En este ambiente revolucionario, Lenin que había regresado a San Petersburgo en la clandestinidad, disfrazado de obrero, y Trotsky su inteligente colaborador, decidieron que era el momento de hacerse con el poder. La Guardia Roja ocupó los bancos, estaciones, cuarteles, central de teléfonos y ministerios de Petrogrado.
Les salió bien el farol a los bolqueviques. La verdad es que no contaban con muchos apoyos fuera de los obreros fabriles de Petrogrado y de Moscú, pero Lenin maniobró hábilmente para hacerse con partidarios que le permitieran consolidar el golpe de estado: sustituyó al Gobierno huido por otro formado por comisarios del pueblo (el Sovnarkom) y ofreció a las masas lo que esperaban, la terminación de la guerra y la reforma agraria.
Traicionando los tratados suscritos con los aliados, Lenin firmó con Alemania una paz justa y democrática, inmediata, sin anexiones y sin indemnizaciones. Lo que no contó fue que cedía a Alemania una buena porción de Rusia, casi tanto como lo que ambicionaría Hitler unas décadas después.
Rojos contra blancos
Los bolcheviques abrigaban la esperanza de que su victoria provocara el levantamiento de la clase obrera en los países industrializados de Europa.

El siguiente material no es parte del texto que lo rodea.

-- ==== Sys2Proof/Laws/Decode.lean ====
section
/-! SUPPORT. The port word as a number, and the code of what a sample presents (R63, R65). -/

namespace Sys2Proof

/-- The port word lays the ports one above the other, `cmd` lowest (log entry 1). -/
theorem toWord_toNat (p : PortSample) : p.toWord.toNat =
    p.cmd.toNat + 4 * (p.protocolIndex.toNat + 256 * (p.bitLength.toNat + 256 *
      (p.message.toNat + 2 ^ 128 * p.reset.toNat))) := by
  have h : p.toWord.toNat =
      (BitVec.ofBool p.reset ++ p.message ++ p.bitLength ++ p.protocolIndex ++ p.cmd).toNat := rfl
  rw [h]
  simp only [BitVec.toNat_append, BitVec.toNat_ofBool]
  rw [← Nat.shiftLeft_add_eq_or_of_lt p.message.isLt, ← Nat.shiftLeft_add_eq_or_of_lt p.bitLength.isLt,
    ← Nat.shiftLeft_add_eq_or_of_lt p.protocolIndex.isLt, ← Nat.shiftLeft_add_eq_or_of_lt p.cmd.isLt]
  simp only [Nat.shiftLeft_eq]
  omega

/-- The command decoded from a sample has the sample's code (R63). -/
theorem decode_code (p : PortSample) : (decode p).code = p.cmd := by
  have h : ∀ c : BitVec 2, c = 0b00#2 ∨ c = 0b01#2 ∨ c = 0b10#2 ∨ c = 0b11#2 := by decide
  rcases h p.cmd with h | h | h | h <;> simp [decode, h, Instr.code]

end Sys2Proof
end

Este cálculo falló pero, a pesar de ello, pudieron consolidar su poder por medio de medidas más represivas que las de la tiranía zarista.
Las potencias aliadas no admitieron la deserción de Rusia de la guerra y apoyaron con tropas y armamento a la facción antibolchevique (los blancos) que intentaba defender el viejo orden. Durante cinco años rojos y blancos se enfrentaron en una guerra civil extremadamente cruel. Finalmente ganaron los rojos y Lenin, con su autoridad reforzada, declaró a Rusia la primera nación socialista, la Unión de Repúblicas Socialistas Soviéticas (URSS). Esto ocurría en 1922.

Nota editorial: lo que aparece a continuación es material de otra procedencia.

-- ==== Sys2Proof/Tests/Slice0.lean ====
section
/-! SUPPORT. Tests: well-formedness, words written from the spec's encodings, the single-step vectors of
spec/95_test_vectors.md on its made-up configuration, then a witness for the hypotheses of each statement. -/

namespace Sys2Proof.Tests

open Sys2Proof Sys2Proof.Machine

/-! ## Well-formedness (R63, R7) -/

theorem test_commands_are_four_code_points :
    [Instr.nop, .start 0 0 0, .work, .take].all Instr.wellFormed = true ∧
      [Instr.workW1, .workW2, .workW3, .workW4, .workW5, .workW6, .ready, .done, .descriptorFor 0].all
        (fun i => !i.wellFormed) = true := by decide

/-- The configuration of section 0 is well formed. -/
theorem test_sample_wf : Parameters.sample.wf = true := by decide

/-- The test configuration with entry `i` replaced. -/
def sampleWith (i : Nat) (d : Descriptor) : Parameters :=
  { Parameters.sample with catalog := Parameters.sample.catalog.set i d }

/-- V-WF1: T0 with `zero_len = 0`, clause (c). -/
theorem test_wf1_refused :
    (sampleWith 0 ⟨0, 0x30, 4, 0xC0, 0, 2, 0x40⟩).symbolsOk = false ∧
      (sampleWith 0 ⟨0, 0x30, 4, 0xC0, 0, 2, 0x40⟩).wf = false := by decide

/-- V-WF2: T8 with `pre_len = 5`, past the end of the pool, clause (d). -/
theorem test_wf2_refused :
    (sampleWith 8 ⟨3, 0x20, 6, 0x1C, 27, 5, 0x64⟩).windowsInPool = false ∧
      (sampleWith 8 ⟨3, 0x20, 6, 0x1C, 27, 5, 0x64⟩).wf = false := by decide

/-- V-WF3: a catalog of eight entries, clause (a). -/
theorem test_wf3_refused :
    { Parameters.sample with catalog := Parameters.sample.catalog.dropLast }.catalogSizeOk = false ∧
      { Parameters.sample with catalog := Parameters.sample.catalog.dropLast }.wf = false := by decide

/-- V-WF4: T1 with `one_len = 9`, clause (c). -/
theorem test_wf4_refused :
    (sampleWith 1 ⟨1, 0x00, 9, 0x80, 2, 3, 0x20⟩).symbolsOk = false ∧
      (sampleWith 1 ⟨1, 0x00, 9, 0x80, 2, 3, 0x20⟩).wf = false := by decide

/-- V-WF5: T6 with `pre_off = 19`, overlapping T5's window, clause (e). -/
theorem test_wf5_refused :
    (sampleWith 6 ⟨4, 0x80, 4, 0xE0, 19, 2, 0x40⟩).windowsOk = false ∧
      (sampleWith 6 ⟨4, 0x80, 4, 0xE0, 19, 2, 0x40⟩).wf = false := by decide

/-- R7 (b), (f): a pool of 30 bytes and a tick period of nine bits, each on its own, refuse the configuration. -/
theorem test_pool_and_tick_refused :
    { Parameters.sample with pool := Parameters.sample.pool.dropLast }.wf = false ∧
      (sampleWith 3 ⟨3, 0x80, 3, 0xC0, 6, 0, 256⟩).wf = false := by
  decide

/-! ## Decoding, words written out from R63 and R65 -/

theorem test_decode_nop : decodeTableWord 2 0b00 = some .nop := by decide

theorem test_decode_work : decodeTableWord 2 0b10 = some .work := by decide

theorem test_decode_take : decodeTableWord 2 0b11 = some .take := by decide

/-- The request of P3: selector 16, 3 bits, message `C0 00 ...` with its first byte in port bits 127:120. -/
theorem test_decode_start :
    decodeWord (0b0#1 ++ 0xC0000000000000000000000000000000#128 ++ 0x03#8 ++ 0x10#8 ++ 0b01#2) =
      .start 0x10 0xC0000000000000000000000000000000 0x03 := by decide

/-- The lookup's row: a START presents its selector (R72). -/
theorem test_decode_lookup_request : decodeTableWord 2 0b01 = some (Instr.descriptorFor 0).onPort := by decide

/-- The host's placing: the very next step runs the word. -/
theorem test_with_fetch_word : step (State.reset.withFetchWord 2 0b11) = exec .take State.reset := by
  rw [step, fetch_cons (p := PortSample.ofWord 3) (rest := []) rfl]
  rfl

/-! ## Single steps, the vectors of spec/95_test_vectors.md -/

/-- A state in which a transmission of T0 is under way: the symbols of T0, a message of 3 bits, first byte `A0`. -/
def busy : State :=
  { State.reset with
    zlen := 4, zpat := 0x30, olen := 4, opat := 0xC0, bitlen := 3, needed := 8, msg := [(0, 0xA0)], inflight := true }

/-- V-D1 to V-D7. -/
theorem test_descriptor_for :
    ([0, 8, 9, 13, 255, 18, 128].map fun i => (descriptorFor Parameters.sample i).tickPeriod) =
      [0x40, 0x64, 0x40, 0x80, 0x10, 0x40, 0x20] := by decide

/-- V-S1. -/
theorem test_start : startOn Parameters.sample 0 (0xA0#8 ++ 0#120) 3 State.reset =
    { busy with prem := 2, tick := 0x40, trace := [.tick 0x40] } := by decide

/-- V-S3, V-S7, V-S9: the clamp, the fold, and the mark of a START while busy. -/
theorem test_start_clamps_folds_and_marks :
    (startOn Parameters.sample 1 0 200 State.reset).bitlen = 128 ∧
      (startOn Parameters.sample 255 0 3 State.reset).pcur = 6 ∧
      (startOn Parameters.sample 1 0 8 { busy with out := 0xAA }).fault = some (.startWhileBusy 1) ∧
      (startOn Parameters.sample 1 0 8 { busy with out := 0xAA }).out = 0xAA := by decide

/-- V-W1. -/
theorem test_w1 : workOn Parameters.sample { busy with needed := 0, out := 0xAA, prem := 1 } =
    { busy with needed := 0, out := 0xAA, prem := 1 } := by decide

/-- V-W2a, V-W2d: the first byte of T0's preamble, and the last pool byte. -/
theorem test_w2 :
    workOn Parameters.sample { busy with prem := 2 } = { busy with out := 0xAA, pcur := 1, prem := 1, needed := 0 } ∧
      workOn Parameters.sample { busy with prem := 1, pcur := 30 } =
        { busy with out := 0xEF, pcur := 31, prem := 0, needed := 0 } := by decide

/-- V-W3a, V-W3c. -/
theorem test_w3 :
    workOn Parameters.sample { busy with out := 0x55, apat := 0xC0, alen := 4 } =
      { busy with out := 0xAB, apat := 0x80, alen := 3, needed := 7 } ∧
      workOn Parameters.sample { busy with out := 0xE1, apat := 0x80, alen := 1, needed := 1 } =
        { busy with out := 0xC3, apat := 0, alen := 0, needed := 0 } := by decide

/-- V-W4c, V-W4d: the sentinel byte replaces `OUT`, and W4 outranks W5. -/
theorem test_w4 : workOn Parameters.sample { busy with zlen := 0, mbit := 3, needed := 3, out := 0x1F } =
    { busy with zlen := 0, mbit := 3, needed := 0, out := 0x00, olen := 0 } := by decide

/-- V-W5a, V-W5e. -/
theorem test_w5 : workOn Parameters.sample { busy with mbit := 3, needed := 4, out := 0x3C, apat := 0x40 } =
    { busy with mbit := 3, needed := 4, out := 0x3C, apat := 0x00, alen := 12, zlen := 0 } := by decide

/-- V-W6a, V-W6b. -/
theorem test_w6 :
    workOn Parameters.sample busy = { busy with alen := 4, apat := 0xC0, mbit := 1, mbyte := 1, msr := 0x40 } ∧
      workOn Parameters.sample { busy with mbit := 1, mbyte := 1, msr := 0x40, needed := 4 } =
        { busy with alen := 4, apat := 0x30, mbit := 2, mbyte := 1, msr := 0x80, needed := 4 } := by decide

/-- V-W6e, V-W6h: the last byte is fetched, and `MSR` is ignored at a fetch. -/
theorem test_w6_fetch :
    workOn Parameters.sample { busy with mbit := 120, mbyte := 15, bitlen := 128, msr := 0xFF, msg := [(15, 0x10)] } =
      { busy with
        mbit := 121, mbyte := 16, bitlen := 128, msr := 0x20, alen := 4, apat := 0x30, msg := [(15, 0x10)] } := by decide

/-- V-T1, V-T4. -/
theorem test_take :
    takeByte { busy with out := 0xAA, needed := 0 } = { busy with out := 0xAA, trace := [.byte 0xAA false] } ∧
      takeByte { busy with olen := 0, needed := 0 } =
        { busy with olen := 0, inflight := false, trace := [.complete, .byte 0x00 true] } := by decide

/-- V-T7: an early TAKE records the underrun with `NEEDED = 5`. -/
theorem test_take_underrun :
    takeByte { busy with out := 0xAE, needed := 5, alen := 1 } =
      { busy with out := 0xAE, alen := 1, fault := some (.underrun 5), trace := [.byte 0xAE false] } := by decide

¿Qué fue del maestro Juan Martínez nuestro bailarín flamenco? Vivió la revolución rusa a pie de calle, vagando de un lado a otro para escapar de la guerra pero siempre alcanzado por ella. Cuando, por fin, pudo zafarse del peligro regresó a París y reanudó su carrera artística. Allí contó sus andanzas entre los soviets al periodista español Chaves Nogales que las plasmó en un libro: «El maestro Juan Martínez estaba allí».